/-- R204, R208, R209, R235, R413, R438, R440, R445, R452, R455, R456: requests about the device. 12 sets Strata, 14 answers with a context's
image and counts, 15 joins a device, 16 leaves Lantern service, 17 writes a verified image to its slot, 18 stops Grotto behind a handover
table, which a new Grotto adopts, 19 sets the power cap within 600 to 2,200 W.
Which join names this device, what request 17 verifies and when request 18 is answered are the model's reading (log entries 72, 74, 75). -/
def Obligations.DeviceRequestResults : Prop :=
  (∀ (s : State) r, Asked s r 12 → 10 ≤ ((r.w 2).extractLsb' 4 5).toNat → ((r.w 2).extractLsb' 4 5).toNat ≤ 24 →
    ∃ t, exec .strataControl s = .next t ∧ Answered s t r 0 0 ∧ t.strata.on = (r.w 2).getLsbD 0 ∧
      t.strata.k = ((r.w 2).extractLsb' 4 5).toNat ∧ t.strata.dst = (r.dw 3).toNat ∧ t.strata.len = (r.dw 5).toNat ∧
      t.strata.latched = s.strata.latched ∧ t = { s with reqs := [], replies := t.replies, strata := t.strata }) ∧
  (∀ (s : State) r x, Asked s r 14 → r.w 2 = 2 → s.reqCtx r = some x →
    ∃ t y, exec .readLogs s = .next t ∧ t = { s with reqs := [], replies := s.replies ++ [y] } ∧ y.status = 0 ∧ y.bulk.length = 140 ∧
      y.bulk.take 128 = x.image ∧
      (y.bulk.drop 128).take 4 = leBytes (s.teams.filter fun z => z.key.ctx == x.num && !z.preempted).length 4) ∧
  (∀ (s : State) r, Asked s r 15 → (r.w 3).toNat % 512 < 320 → r.w 4 = 0 → s.members = 0 → s.tlog.length < 65536 →
    ∃ (t : State) (l : TLog), exec .domainMembershipChange s = .next t ∧ Answered s t r 0 0 ∧ t.domain = r.w 2 ∧
      t.devNum = (r.w 3).toNat % 512 ∧ (∀ k, k < 320 → (t.members.getLsbD k = true ↔ k = (r.w 3).toNat % 512)) ∧ t.tlog = s.tlog ++ [l] ∧
      l.kind = 3 ∧ t.mem = s.mem) ∧
  (∀ (s : State) r, Asked s r 15 → (r.w 3).toNat % 512 < 320 → r.w 4 = 1 → s.members.getLsbD ((r.w 3).toNat % 512) = true → r.w 2 = s.domain →
    s.departing = some ((r.w 3).toNat % 512, 3) → s.parted ((r.w 3).toNat % 512) = true →
    ∃ t, exec .domainMembershipChange s = .next t ∧ Answered s t r 0 0 ∧ t.members.getLsbD ((r.w 3).toNat % 512) = false ∧
      t.departing = none ∧ t.mem = s.mem) ∧
  (∀ (s : State) r dev, Asked s r 15 → dev = (r.w 3).toNat % 512 → dev < 320 → r.w 4 = 1 → s.members.getLsbD dev = true → r.w 2 = s.domain →
    (s.departing = some (dev, 1) → s.shoots ≠ [] → exec .domainMembershipChange s = .next s) ∧
    (s.departing = some (dev, 1) → s.shoots = [] →
      exec .domainMembershipChange s = .next { s.handAllBack dev with departing := some (dev, 2) }) ∧
    (s.departing = some (dev, 2) → s.allGiven dev = true →
      exec .domainMembershipChange s = .next { s.returnAll dev with departing := some (dev, 3) }) ∧
    (s.departing = some (dev, 2) → s.allGiven dev = false → exec .domainMembershipChange s = .next (s.handAllBack dev))) ∧
  (∀ (s : State) r, Asked s r 16 →
    (s.service = .full → ∃ t, exec .leaveLanternService s = .next t ∧ Answered s t r 0 0 ∧ t = { s with reqs := [], replies := t.replies }) ∧
    (s.service = .lantern → ∃ t, exec .leaveLanternService s = .next t ∧ t = { s with service := .leaving, teams := t.teams } ∧
      ∀ x ∈ t.teams, x.key.ctx = 0 → x.preempted = false → x.stopping = true)) ∧
  (∀ (s : State) r i, Asked s r 17 → HomesQuiet s → 1 ≤ (r.w 2).toNat → (r.w 2).toNat ≤ 3 → (r.w 3).toNat ≤ 1 →
    (r.dw 4).toNat + (r.dw 6).toNat ≤ hbmEnd → (r.w 8).getLsbD 1 = false → s.banks.length = 3 →
    readImage (r.w 2).toNat (smBytes s.mem (r.dw 4).toNat (r.dw 6).toNat) = some i →
    ∃ t b c, exec .writeImageSlot s = .next t ∧ Answered s t r 0 0 ∧ s.banks[(r.w 2).toNat - 1]? = some b ∧
      t.banks[(r.w 2).toNat - 1]? = some c ∧ (r.w 3 = 0 → c.a = some i ∧ c.b = b.b) ∧ (r.w 3 = 1 → c.b = some i ∧ c.a = b.a) ∧
      c.minVersion = (if (r.w 8).getLsbD 0 then Nat.max b.minVersion i.version else b.minVersion) ∧ c.blown = b.blown ∧
      ∀ k, k ≠ (r.w 2).toNat - 1 → t.banks[k]? = s.banks[k]?) ∧
  (∀ (s : State) r, Asked s r 18 → s.shoots = [] → (∀ x ∈ s.ctxs, s.brkAway x = none) →
    ∃ t h, exec .serviceImageRestart s = .next t ∧ Answered s t r 0 0 ∧ t.grottoUp = false ∧ t.handover = some h ∧ h.clock = s.clock ∧
      h.logSeq = s.tlogSeq ∧ ∀ x ∈ t.ctxs, x.debug = 0) ∧
  (∀ (s : State) h, s.handover = some h → ∃ t, exec .grottoHandoverAdopt s = .next t ∧ t.grottoUp = true ∧ t.handover = none ∧
    t = { s with banks := t.banks, handover := none, grottoUp := true }) ∧
  (∀ (s : State) r, Asked s r 19 →
    (600 ≤ (r.w 2).toNat → (r.w 2).toNat ≤ 2200 → ∃ t, exec .setPowerCap s = .next t ∧ Answered s t r 0 0 ∧
      t = { s with reqs := [], replies := t.replies, cap := (r.w 2).toNat }) ∧
    (((r.w 2).toNat < 600 ∨ 2200 < (r.w 2).toNat) → ∃ t, exec .setPowerCap s = .next t ∧ Answered s t r 2 0 ∧
      t = { s with reqs := [], replies := t.replies }))


/-! ### The host and the board (R178 to R180, R232 to R235, R413, R436 to R452) -/

/-- The twelve words of the slot of an event that is written now (R444). -/
def Sys2Proof.Machine.eventWords (s : State) (x : Ctx) (e : Event) : List Word :=
  [BitVec.ofNat 32 (x.field.toNat * 65536 + e.kind), e.seq, s.clock.setWidth 32, s.clock.extractLsb' 32 32, e.fr.w0, e.fr.w1, e.fr.w23.setWidth 32,
    e.fr.w23.extractLsb' 32 32, e.fr.w45.setWidth 32, e.fr.w45.extractLsb' 32 32, e.fr.w6, e.fr.w7]

/-- R222, R441, R442, R444, R446: rings and messages. REQTAIL is a doorbell that takes the slots up to it into the request order; a reply
goes to its ring with room, its vector signalled, or to the job it came under; an event likewise; base and size registers are written
while ENABLE is 0; a request under an unbound job is discarded and counted; the HBM window writes and reads at the homes, and the host reads a function's registers; the endpoint trains. By which Ultra
Ethernet port an event leaves is the model's choice (log entry 128).
When REQHEAD advances, and a register write while ENABLE is 1, are the model's reading (log entries 61, 76). -/
def Obligations.HostInterfaceResults : Prop :=
  (∀ (s : State) n f, n < 32 → s.presents n = true → s.fns.find? (fun g => g.num == n) = some f →
    (∀ x, ∃ t, exec (.rplhead n x) s = .next t ∧ t.fnAt n = { f with rplHead := x } ∧ t = { s with fns := t.fns }) ∧
    (∀ x, ∃ t, exec (.evthead n x) s = .next t ∧ t.fnAt n = { f with evtHead := x } ∧ t = { s with fns := t.fns }) ∧
    (∀ x, f.enable.getLsbD 0 = false → ∃ t, exec (.reqtail n x) s = .next t ∧ t.fnAt n = { f with reqTail := x } ∧ t.reqs = s.reqs) ∧
    (∀ x, f.enable.getLsbD 0 = true → x - f.reqHead = 1#32 → (∀ q ∈ s.reqs, q.arrived ≠ s.clock) →
      let slot := f.reqBase.toNat + 64 * (f.reqHead.toNat % 2 ^ (6 + Nat.min (f.sizes.extractLsb' 0 4).toNat 10))
      ∃ t, exec (.reqtail n x) s = .next t ∧ t.fnAt n = { f with reqTail := x, reqHead := f.reqHead + 1 } ∧
        t = { s with fns := t.fns, reqs := t.reqs } ∧
        t.reqs = s.reqs ++ [{ path := .pcie n, holder := n, arrived := s.clock,
                              words := (List.range 16).map fun k => BitVec.ofNat 32 (leNat (smBytes s.hostMem (slot + 4 * k) 4)) }]) ∧
    (∀ x, ∃ t, exec (.ringRegisterWrite n .enable x) s = .next t ∧ t.fnAt n = { f with enable := (x.setWidth 32) &&& 1 } ∧
      t = { s with fns := t.fns }) ∧
    (∀ x, ∃ t, exec (.ringRegisterWrite n .vectors x) s = .next t ∧ t.fnAt n = { f with vectors := (x.setWidth 32) &&& 0x07FF07FF#32 } ∧
      t = { s with fns := t.fns }) ∧
    (∀ x, f.enable.getLsbD 0 = false →
      (∃ t, exec (.ringRegisterWrite n .reqBase x) s = .next t ∧ t.fnAt n = { f with reqBase := x &&& ~~~ 0xFFF#64 }) ∧
      (∃ t, exec (.ringRegisterWrite n .rplBase x) s = .next t ∧ t.fnAt n = { f with rplBase := x &&& ~~~ 0xFFF#64 }) ∧
      (∃ t, exec (.ringRegisterWrite n .evtBase x) s = .next t ∧ t.fnAt n = { f with evtBase := x &&& ~~~ 0xFFF#64 }) ∧
      (∃ t, exec (.ringRegisterWrite n .resBase x) s = .next t ∧ t.fnAt n = { f with resBase := x &&& ~~~ 0xFFF#64 }) ∧
      ∃ t, exec (.ringRegisterWrite n .sizes x) s = .next t ∧ t.fnAt n = { f with sizes := (x.setWidth 32) &&& 0xFFF#32 }) ∧
    (∀ r rest, s.replies = r :: rest → r.path = .pcie n → f.enable.getLsbD 0 = true →
      (f.rplTail - f.rplHead).toNat < 2 ^ (6 + Nat.min (f.sizes.extractLsb' 4 4).toNat 10) →
      let slot := f.rplBase.toNat + 16 * (f.rplTail.toNat % 2 ^ (6 + Nat.min (f.sizes.extractLsb' 4 4).toNat 10))
      let area := f.resBase.toNat + (r.result.setWidth 32).toNat % 65536
      ∃ t g, exec .replyWrite s = .next t ∧ t.replies = rest ∧ t.fnAt n = g ∧
        g = { f with rplTail := f.rplTail + 1, signals := f.signals ++ [(f.vectors.extractLsb' 0 11).toNat] } ∧ t.mem = s.mem ∧
        ∀ a, smGet t.hostMem a =
          if slot ≤ a ∧ a < slot + 16 then
            (([BitVec.ofNat 32 (r.ctx.toNat * 65536 + r.status * 256), r.id, r.result.setWidth 32, r.result.extractLsb' 32 32] : List Word).flatMap
              fun w => leBytes w.toNat 4).getD (a - slot) 0
          else if area ≤ a ∧ a < area + r.bulk.length then r.bulk.getD (a - area) 0 else smGet s.hostMem a) ∧
    (∀ x e rest, s.ctxAt n = some x → x.waiting = e :: rest → f.enable.getLsbD 0 = true →
      (f.evtTail - f.evtHead).toNat < 2 ^ (6 + Nat.min (f.sizes.extractLsb' 8 4).toNat 10) →
      let slot := f.evtBase.toNat + 48 * (f.evtTail.toNat % 2 ^ (6 + Nat.min (f.sizes.extractLsb' 8 4).toNat 10))
      ∃ t y g, exec (.eventWrite n) s = .next t ∧ t.ctxAt n = some y ∧ y.waiting = rest ∧ t.fnAt n = g ∧
        g = { f with evtTail := f.evtTail + 1, signals := f.signals ++ [(f.vectors.extractLsb' 16 11).toNat] } ∧
        (e.kind ∈ [1, 2, 5] → y.events = x.events ++ [{ e with clock := s.clock }]) ∧ t.mem = s.mem ∧
        ∀ a, smGet t.hostMem a = if slot ≤ a ∧ a < slot + 48 then ((eventWords s x e).flatMap fun w => leBytes w.toNat 4).getD (a - slot) 0
          else smGet s.hostMem a) ∧
    (∀ x e rest job, s.ctxAt n = some x → x.waiting = e :: rest → f.enable.getLsbD 0 = false → s.jobs.find? (fun j => j.2 == n) = some (job, n) →
      ∃ t y, exec (.eventWrite n) s = .next t ∧ t.ctxAt n = some y ∧ y.waiting = rest ∧ t.hostMem = s.hostMem ∧
        t.uetSent = s.uetSent ++ [((Config.eventPort job).toNat, job, eventWords s x e)])) ∧
  (∀ (s : State) r rest p job, s.replies = r :: rest → r.path = .uet p job → r.bulk = [] →
    ∃ t, exec .replyWrite s = .next t ∧ t.replies = rest ∧
      t.uetSent = s.uetSent ++ [(p, job, [BitVec.ofNat 32 (r.ctx.toNat * 65536 + r.status * 256), r.id, r.result.setWidth 32, r.result.extractLsb' 32 32])]) ∧
  (∀ (s : State) r rest p job, s.replies = r :: rest → r.path = .uet p job → r.bulk ≠ [] → r.bulk.length % 4 = 0 →
    ∃ t ws, exec .replyWrite s = .next t ∧ t.replies = rest ∧ (t.uetSent.take (s.uetSent.length + 1)) = s.uetSent ++ [(p, job, ws)] ∧
      ws.flatMap (fun w => leBytes w.toNat 4) = r.bulk) ∧
  (∀ (s : State) p job holder w, p < 2 → s.jobs.find? (fun j => j.1 == job) = some (job, holder) → w.length = 16 → (∀ q ∈ s.reqs, q.arrived ≠ s.clock) →
    exec (.uetMessageReceive p job w) s =
      .next { s with reqs := s.reqs ++ [{ path := .uet p job, holder := holder, arrived := s.clock, words := w }] }) ∧
  (∀ (s : State) p job w, (∀ j ∈ s.jobs, j.1 ≠ job) → exec (.uetMessageReceive p job w) s = .next { s with uetDrops := s.uetDrops + 1 }) ∧
  (∀ (s : State) off bytes, s.presents 0 = true → s.service.hbmUp = true → HomesQuiet s → bytes ≠ [] → off + bytes.length ≤ 2 ^ 36 →
    s.hbmOff.toNat + off + bytes.length ≤ hbmEnd → s.ownsPage (s.hbmOff.toNat + off) = true →
    s.ownsPage (s.hbmOff.toNat + off + bytes.length - 1) = true →
    ∃ t, exec (.hbmWindowWrite off bytes) s = .next t ∧ ∀ a, smGet t.mem a =
      if s.hbmOff.toNat + off ≤ a ∧ a < s.hbmOff.toNat + off + bytes.length then bytes.getD (a - (s.hbmOff.toNat + off)) 0 else smGet s.mem a) ∧
  (∀ (s : State) off n, s.presents 0 = true → s.service.hbmUp = true → HomesQuiet s → n ≠ 0 → off + n ≤ 2 ^ 36 → s.hbmOff.toNat + off + n ≤ hbmEnd →
    s.ownsPage (s.hbmOff.toNat + off) = true → s.ownsPage (s.hbmOff.toNat + off + n - 1) = true →
    (s.windowRead off n).hostReads = s.hostReads ++ [smBytes s.mem (s.hbmOff.toNat + off) n] ∧ (s.windowRead off n).mem = s.mem) ∧
  (∀ (s : State) n f, n < 32 → s.presents n = true → s.fns.find? (fun g => g.num == n) = some f → s.presents 0 = true →
    (∀ off x, (off, x) ∈ [(0x028, f.reqTail.toNat), (0x02C, f.reqHead.toNat), (0x030, f.rplTail.toNat), (0x034, f.rplHead.toNat),
        (0x038, f.evtTail.toNat), (0x03C, f.evtHead.toNat), (0x020, f.sizes.toNat), (0x024, f.enable.toNat), (0x040, f.vectors.toNat)] →
      s.mgmtRead (.ring n off) = { s with hostReads := s.hostReads ++ [leBytes x 8] }) ∧
    s.mgmtRead .offset = { s with hostReads := s.hostReads ++ [leBytes s.hbmOff.toNat 8] } ∧
    ∀ dev, dev < s.routes.length → s.mgmtRead (.route dev) = { s with hostReads := s.hostReads ++ [leBytes (atD s.routes dev 0).toNat 8] }) ∧
  (∀ (s : State) w r, 1 ≤ w → w ≤ 16 → 1 ≤ r → r ≤ 128 → exec (.endpointLinkTraining w r) s = .next { s with pcie := (w, r), pcieUp := true })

==*==

Exercise >> What lines above contain the word "smGet"? Return each such line.

Answer box >>
        ∀ a, smGet t.hostMem a =
          else if area ≤ a ∧ a < area + r.bulk.length then r.bulk.getD (a - area) 0 else smGet s.hostMem a) ∧
        ∀ a, smGet t.hostMem a = if slot ≤ a ∧ a < slot + 48 then ((eventWords s x e).flatMap fun w => leBytes w.toNat 4).getD (a - slot) 0
          else smGet s.hostMem a) ∧
    ∃ t, exec (.hbmWindowWrite off bytes) s = .next t ∧ ∀ a, smGet t.mem a =
      if s.hbmOff.toNat + off ≤ a ∧ a < s.hbmOff.toNat + off + bytes.length then bytes.getD (a - (s.hbmOff.toNat + off)) 0 else smGet s.mem a) ∧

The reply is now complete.